Children with low self-esteem could be harmed if they are lavished with too much praise by parents, study claims
Inflated praise can lead to kids retreating into their shell - and worry they will have to reach the same standard in future tasks
Richard Garner has been Education Editor of The Independent for 12 years and writing about the subject for 34 years. Before becoming a journalist, he worked as a disc jockey in London pubs and clubs and for a hospital radio station. His main hobbies are cricket (watching these days) and theatre. On his days off, he is most likelt to be found at Lord’s or the King’s Head Theatre Club.
Sunday 05 January 2014
Children with low self-esteem could be harmed if they are lavished with too much praise by parents for doing things well, a research study claims.
Inflated praise can lead to them retreating into their shell - and worry they will have to reach the same standard in future tasks, it says.
The researchers from Southampton University acknowledge this advice may run counter to parents’ intuition - but insist being called “incredibly good” could be bad for these children.
On the other hand, confident children will strive to do better and see the praise as a challenge to repeat or better their efforts.
“Inflated praise can backfire with those kids who seem to need it the most = kids with low self-esteem,” said Eddie Brummelman, lead author of the study.
Dr Sam Thomaes, lecturer in psychology at Southampton University, added using over-the-top words such as “incredibly” hindered children with low self-esteem. “It demotivates them and we believe that when these children hear these words they take it as an illicit message that they have to keep to high standards,” he added. “This scares then: they think they won’t be able to live up to it.”
The researchers conducted an experiment in which 144 parents (mostly mothers) administered 12 timed maths exercises to their children. They counted how many times the parents praised their children - and whether the praise was over the top or non-inflated.
The results showed parents praised their children six times on average during the session - and about 25 per cent of the comments were inflated praise, most of which was given to children with low esteem.
“Parents seemed to think that the children with low self-esteem needed to get extra praise to make them feel better,” said Brad Bushman, from Ohio State university and co-author of the study
“It is understandable why adults would do that, but we found in another experiment that this inflated praise can backfire.”
In this, 240 children were asked to copy a famous Van Gogh painting (Wild Roses) receiving reaction from someone only identified as a “professional painter”. They were then asked to draw other pictures - but they could choose which ones, They were told some were easy to do “but you won’t learn much” while others were difficult and “you might make many mistakes but you’ll definitely learn a lot too”.

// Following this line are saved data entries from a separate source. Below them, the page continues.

-- ==== Sys2Proof/Tests/Slice0.lean ====
section
/-! SUPPORT. The model's own tests: ill-formed commands are refused by the well-formedness checks, and for every statement's hypotheses
a concrete state and operands that meet them. -/

namespace Sys2Proof.Tests

-- One theorem at a time: each kernel evaluation in flight holds a thread's whole stack.
set_option Elab.async false

open Sys2Proof Sys2Proof.Machine

/-! ### Small states and operands -/

/-- Rail 0 and pass 0, with nothing in flight. -/
def rail0 : Rail := { base := 0x10000, log2 := 4, pass := 0, prio := 3, head := 0, tail := 1, err := false, inflight := [] }
def pass0 : Pass :=
  { base := 0x20000, log2 := 4, vec := 1, cnt := 1, time := 0, head := 0, tail := 0, phase := true, used := 0, waiting := [],
    since := 0, timer := false }

/-- A module that is READY, with the admin pair running, and with both firmware copies of version 1. -/
def ready : State :=
  { State.reset with
    pwr := { Pwr.reset with aon := true, pwrgood := true, dom := 0xFFFFFFFFF }
    hif := { Hif.reset with state := .ready, ready := true, mboxEn := true, rails := [(0, rail0)], passes := [(0, pass0)] }
    sec := { Sec.reset with copyA := { svn := 1, build := 1, valid := true, hash := [] },
                            copyB := { svn := 1, build := 1, valid := true, hash := [] },
                            rollback := 1 } }

/-- READY with a change of one part. -/
def readyHif (f : Hif → Hif) : State := { ready with hif := f ready.hif }
def readyPwr (f : Pwr → Pwr) : State := { ready with pwr := f ready.pwr }
def readySec (f : Sec → Sec) : State := { ready with sec := f ready.sec }
def readyStp (f : Stp → Stp) : State := { ready with stp := f ready.stp }
def readyEvt (f : Recorder → Recorder) : State := { ready with evt := f ready.evt }
def readyMem (f : MemSys → MemSys) : State := { ready with mem := f ready.mem }
def readyFlt (f : Flt → Flt) : State := { ready with flt := f ready.flt }

/-- A ticket of rail 0 with its parameter words and length, and a buffer of zeros. -/
def ticket (p : List Word) (len : Word) : Ticket :=
  { rail := 0, slot := 0, tag := 7, fence := false, quiet := false, sgl := false, rsvd := 0, addr := 0x40000, len := len, p := p, buf := .ok [],
    segs := [] }

/-- A recipe's head and a recipe with nothing in its tables. -/
def head0 (isRun : Bool) : RHead :=
  { isRun := isRun, legacy := false, jobId := 1, coreMask := 0, seed := 0, base := 0, beatUs := 200, gapPct := 10, replayMax := 2,
    fenceLimit := 1, splitReserve := 0, stkHigh := 128, stkHard := 200, stkHead := 1, beats := 4, decay := 0, keyId := 0 }
def recipe0 (isRun : Bool) : Recipe :=
  { head := head0 isRun, size := 0, tensors := [], regions := [], layers := [], segs := [], slots := [], descs := [], budgets := [],
    hash := [], layout := [] }

/-- READY with recipe 0 loaded, and RUNNING with it. -/
def loaded (r : Recipe) : State := { ready with rcp := { Rcp.reset with slots := [(0, r)] } }
def running (r : Recipe) : State :=
  { loaded r with rcp := { (loaded r).rcp with state := .running, handle := 0, nextStep := 1 },
                  hif := { ready.hif with state := .running } }

/-- All that makes the module take a ticket at once, as one check. -/
def fits (s : State) (op : Half) (k : Ticket) (n a : Nat) : Bool :=
  decide (k.rsvd = 0 ∧ (k.p.drop n).all (fun x => x == 0) = true ∧ k.addr.toNat % alignOf a = 0 ∧ k.sgl = false)
  && decide (s.hif.mboxEn = true ∧ s.hif.state ≠ .boot ∧ s.hif.waitq = [] ∧ s.hif.deleting = [] ∧ s.hif.seqBusy = none
      ∧ s.stp.active = false ∧ s.stp.boundary = false)
  && (match Tab.find s.hif.rails k.rail with
      | none => false
      | some r => decide (r.inflight = []) && (Tab.find s.hif.passes r.pass).isSome)
  && decide ((s.hif.state = .lost ∨ s.hif.state = .fault → s.stp.saved = none ∧ s.runningRecipe = none)
      ∧ (s.hif.state = .fault → op.toNat / 256 = 1 ∨ op.toNat / 256 = 7)
      ∧ (s.hif.state = .idle → ((opEntry op).map (fun e => e.2.2)).getD false = false ∨ op = 0x0802 ∨ op = 0x0803)
      ∧ (s.sbm.lockPower = true → op ≠ 0x0802 ∧ op ≠ 0x0803 ∧ op ≠ 0x0804) ∧ (s.sbm.lockSecurity = true → op ≠ 0x0A03))

theorem fits_free {s : State} {op : Half} {k : Ticket} {n a : Nat} (h : fits s op k n a = true) : MailboxFree s op k := by
  unfold fits at h
  simp only [Bool.and_eq_true, decide_eq_true_eq] at h
  obtain ⟨⟨⟨-, h2⟩, h3⟩, -⟩ := h
  refine ⟨h2.1, h2.2.1, ?_, h2.2.2.1, h2.2.2.2.1, h2.2.2.2.2.1, h2.2.2.2.2.2⟩
  revert h3
  split
  · intro h; cases h
  · rename_i r hr
    intro h
    simp only [Bool.and_eq_true, decide_eq_true_eq] at h
    exact ⟨r, hr, Or.inl h.1, h.2⟩

theorem fits_ok {s : State} {op : Half} {k : Ticket} {n a : Nat} (h : fits s op k n a = true) : TicketOk s op k n a := by
  have hf := fits_free h
  unfold fits at h
  simp only [Bool.and_eq_true, decide_eq_true_eq] at h
  obtain ⟨⟨⟨h1, -⟩, -⟩, h4⟩ := h
  exact ⟨⟨h1.1, fun x hx => by simpa using List.all_eq_true.mp h1.2.1 x hx, h1.2.2.1, fun hs => by rw [h1.2.2.2] at hs; cases hs⟩, hf, ⟨h4.1, h4.2.1, h4.2.2.1, h4.2.2.2.1, h4.2.2.2.2⟩⟩

/-! ### Ill-formed commands are refused, one for each check -/

theorem test_wf_ticket : (Instr.status (ticket [] 0)).wf = false
    ∧ (Instr.status { ticket (List.replicate 11 0) 0 with rail := 64 }).wf = false
    ∧ (Instr.status { ticket (List.replicate 11 0) 0 with segs := [{ addr := 2 ^ 64, len := 0, rsvd := 0 }] }).wf = false
    ∧ (Instr.status (ticket (List.replicate 11 0) 0)).wf = true := by decide +kernel

theorem test_wf_units : (Instr.railTail 64 0).wf = false ∧ (Instr.ticketFetch 64 none).wf = false
    ∧ (Instr.ticketFetch 0 (some [[]])).wf = false ∧ (Instr.tgGo 24 0).wf = false ∧ (Instr.portRetrain 6).wf = false
    ∧ (Instr.linkKey true 0 true [] 0).wf = false ∧ (Instr.linkKey true 6 true (List.replicate 32 0) 0).wf = false
    ∧ (Instr.popPrefetch 16 0 calm).wf = false ∧ (Instr.coreWatchdog 128).wf = false ∧ (Instr.scrubLate 128 0 0).wf = false
    ∧ (Instr.scrubLate 0 4 0).wf = false ∧ (Instr.scrubStep 0 0 130 [] 0).wf = false ∧ (Instr.arrayReplace 2048).wf = false
    ∧ (Instr.patrolScrub 64 0 { ce := [], ue := [] } false).wf = false ∧ (Instr.deviceLost 1024 none).wf = false ∧ (Instr.replicaDrop 0 [1024]).wf = false
    ∧ (Instr.railPowerGoodTimeout 10).wf = false ∧ (Instr.domainRetry 36 true asWritten).wf = false := by decide +kernel

theorem test_wf_descriptor : (Instr.nop { num := 0, w := [] } calm).wf = false
    ∧ (Instr.nop { num := 0, w := List.replicate 16 0 } calm).wf = true := by decide +kernel

/-! ### Witnesses: tickets -/

/-- Eleven parameter words, the first given. -/
def words (l : List Word) : List Word := l ++ List.replicate (11 - l.length) 0

/-- A ticket for a READY module. -/
def tk (l : List Word) (len : Word) : Ticket := ticket (words l) len

theorem test_hyps_query : TicketOk ready 0x0106 (tk [] 0) 0 0 ∧ (TicketOk ready 0x0203 (tk [63] 0) 1 0 ∧ par (tk [63] 0) 0 ≤ 63)
    ∧ TicketOk ready 0x0805 (tk [] 0) 0 0 ∧ TicketOk ready 0x0906 (tk [] 0) 0 0 ∧ TicketOk ready 0x0A01 (tk [] 0) 0 0 :=
  ⟨fits_ok (by decide +kernel), ⟨fits_ok (by decide +kernel), by decide +kernel⟩, fits_ok (by decide +kernel), fits_ok (by decide +kernel), fits_ok (by decide +kernel)⟩

theorem test_hyps_pages_fixed : (tk [] 4096).buf = .ok [] ∧ (TicketOk ready 0x0101 (tk [] 4096) 0 1 ∧ 4096 ≤ bufLen (tk [] 4096))
    ∧ (TicketOk ready 0x0602 (tk [] 0x8000) 0 1 ∧ ready.sctBytes.length ≤ bufLen (tk [] 0x8000))
    ∧ (TicketOk ready 0x0704 (tk [] 4096) 0 1 ∧ ready.telemetryPage.length ≤ bufLen (tk [] 4096))
    ∧ TicketOk ready 0x0A02 (tk [] 4096) 0 1 ∧ TicketOk ready 0x0A03 (tk [] 4096) 0 1 :=
  ⟨rfl, ⟨fits_ok (by decide +kernel), by decide +kernel⟩, ⟨fits_ok (by decide +kernel), by decide +kernel⟩, ⟨fits_ok (by decide +kernel), by decide +kernel⟩, fits_ok (by decide +kernel),
   fits_ok (by decide +kernel)⟩

theorem test_hyps_pages_named : (TicketOk ready 0x0702 (tk [1, 127, 1] 32) 3 1 ∧ par (tk [1, 127, 1] 32) 1 < unitCount 1
      ∧ par (tk [1, 127, 1] 32) 1 + par (tk [1, 127, 1] 32) 2 ≤ unitCount 1
      ∧ (wordBytes ((List.range 1).flatMap (fun i => ready.histWords 1 (127 + i)))).length ≤ bufLen (tk [1, 127, 1] 32))
    ∧ (TicketOk ready 0x0703 (tk [65535, 1] 4096) 2 1 ∧ par (tk [65535, 1] 4096) 0 ≤ 65535
      ∧ par (tk [65535, 1] 4096) 0 + par (tk [65535, 1] 4096) 1 ≤ 65536
      ∧ ((List.range 1).flatMap (fun i => ready.ring (65535 + i))).length ≤ bufLen (tk [65535, 1] 4096)
      ∧ ∀ n, (((ready.admits 0x0703 (tk [65535, 1] 4096)).draw 1).lookRings n ((List.range 1).map (65535 + ·)) { ce := [], ue := [] }).2 = false)
    ∧ (TicketOk ready 0x0701 (tk [1, 0, 1] 64) 3 1 ∧ par (tk [1, 0, 1] 64) 0 ≤ 1 ∧ 64 * par (tk [1, 0, 1] 64) 2 ≤ 64
      ∧ (wordBytes ((ready.recordsFrom 1 0 1).flatMap Record.words)).length ≤ 64) :=
  ⟨⟨fits_ok (by decide +kernel), by decide +kernel, by decide +kernel, by decide +kernel⟩, ⟨fits_ok (by decide +kernel), by decide +kernel, by decide +kernel, by decide +kernel, fun _ => rfl⟩,
   ⟨fits_ok (by decide +kernel), by decide +kernel, by decide +kernel, by decide +kernel⟩⟩

/-- A recipe loaded and stopped, which checkpoints take. -/
def stopped : State := loaded (recipe0 false)

theorem leBytes_len (n v : Nat) : (leBytes n v).length = n := by
  induction n generalizing v with
  | zero => rfl
  | succ n ih => simp [leBytes, ih]

/-- A head of n bytes and what follows it. -/
theorem head_parts (l c : List Byte) (n m : Nat) (hc : c.length = m) :
    let h := (l ++ List.replicate n (0 : Byte)).take n
    (h ++ c).length = n + m ∧ (h ++ c).take n = h ∧ ((h ++ c).drop n).take m = c := by
  intro h
  have hl : h.length = n := by
    show ((l ++ List.replicate n (0 : Byte)).take n).length = n
    rw [List.length_take, List.length_append, List.length_replicate]
    omega
  refine ⟨by rw [List.length_append, hl, hc], ?_, ?_⟩
  · rw [List.take_append_of_le_length (by omega), List.take_of_length_le (by omega)]
  · rw [List.drop_append_of_le_length (by omega), List.drop_of_length_le (by omega), List.nil_append,
      List.take_of_length_le (by omega)]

The children with low self-esteem who had been lavishly praised chose the easier pictures while those with high esteem opted for the more difficult ones
The findings suggested inflated praise could put too much pressure on those with low esteem, Brummelman concluded. The lesson from the research may be that parents need to fight the urge to give lavish praise to their children if they suffer from low esteem, he argued.
Parents’ leaders were sceptical about the research findings last night with Margaret Morrissey, of the pressure group Parents’ Outloud, saying she was not convinced of the validity of dividing children up into those with low and high self-esteem.
However, she added: “We tend to give children an unrealistic feedback on what they’re achieving by going absolutely over the top and saying ‘you’ve done so well’ or ‘that was really fantastic’ when it might be more honest to say ‘you’ve done well there but if you did this or that it could be better’.”
John Drewicz, president of the Association of Education Psychologists, said he was not too surprised by the findings - although he felt that the reaction of child with low esteem might be because they the lavish praise was “flannel”. “They might not believe it because of what has happened,” he said. “You need to point out in feedback what it is they have done that is actually good.”
The findings are to be published in the journal Psychological Science.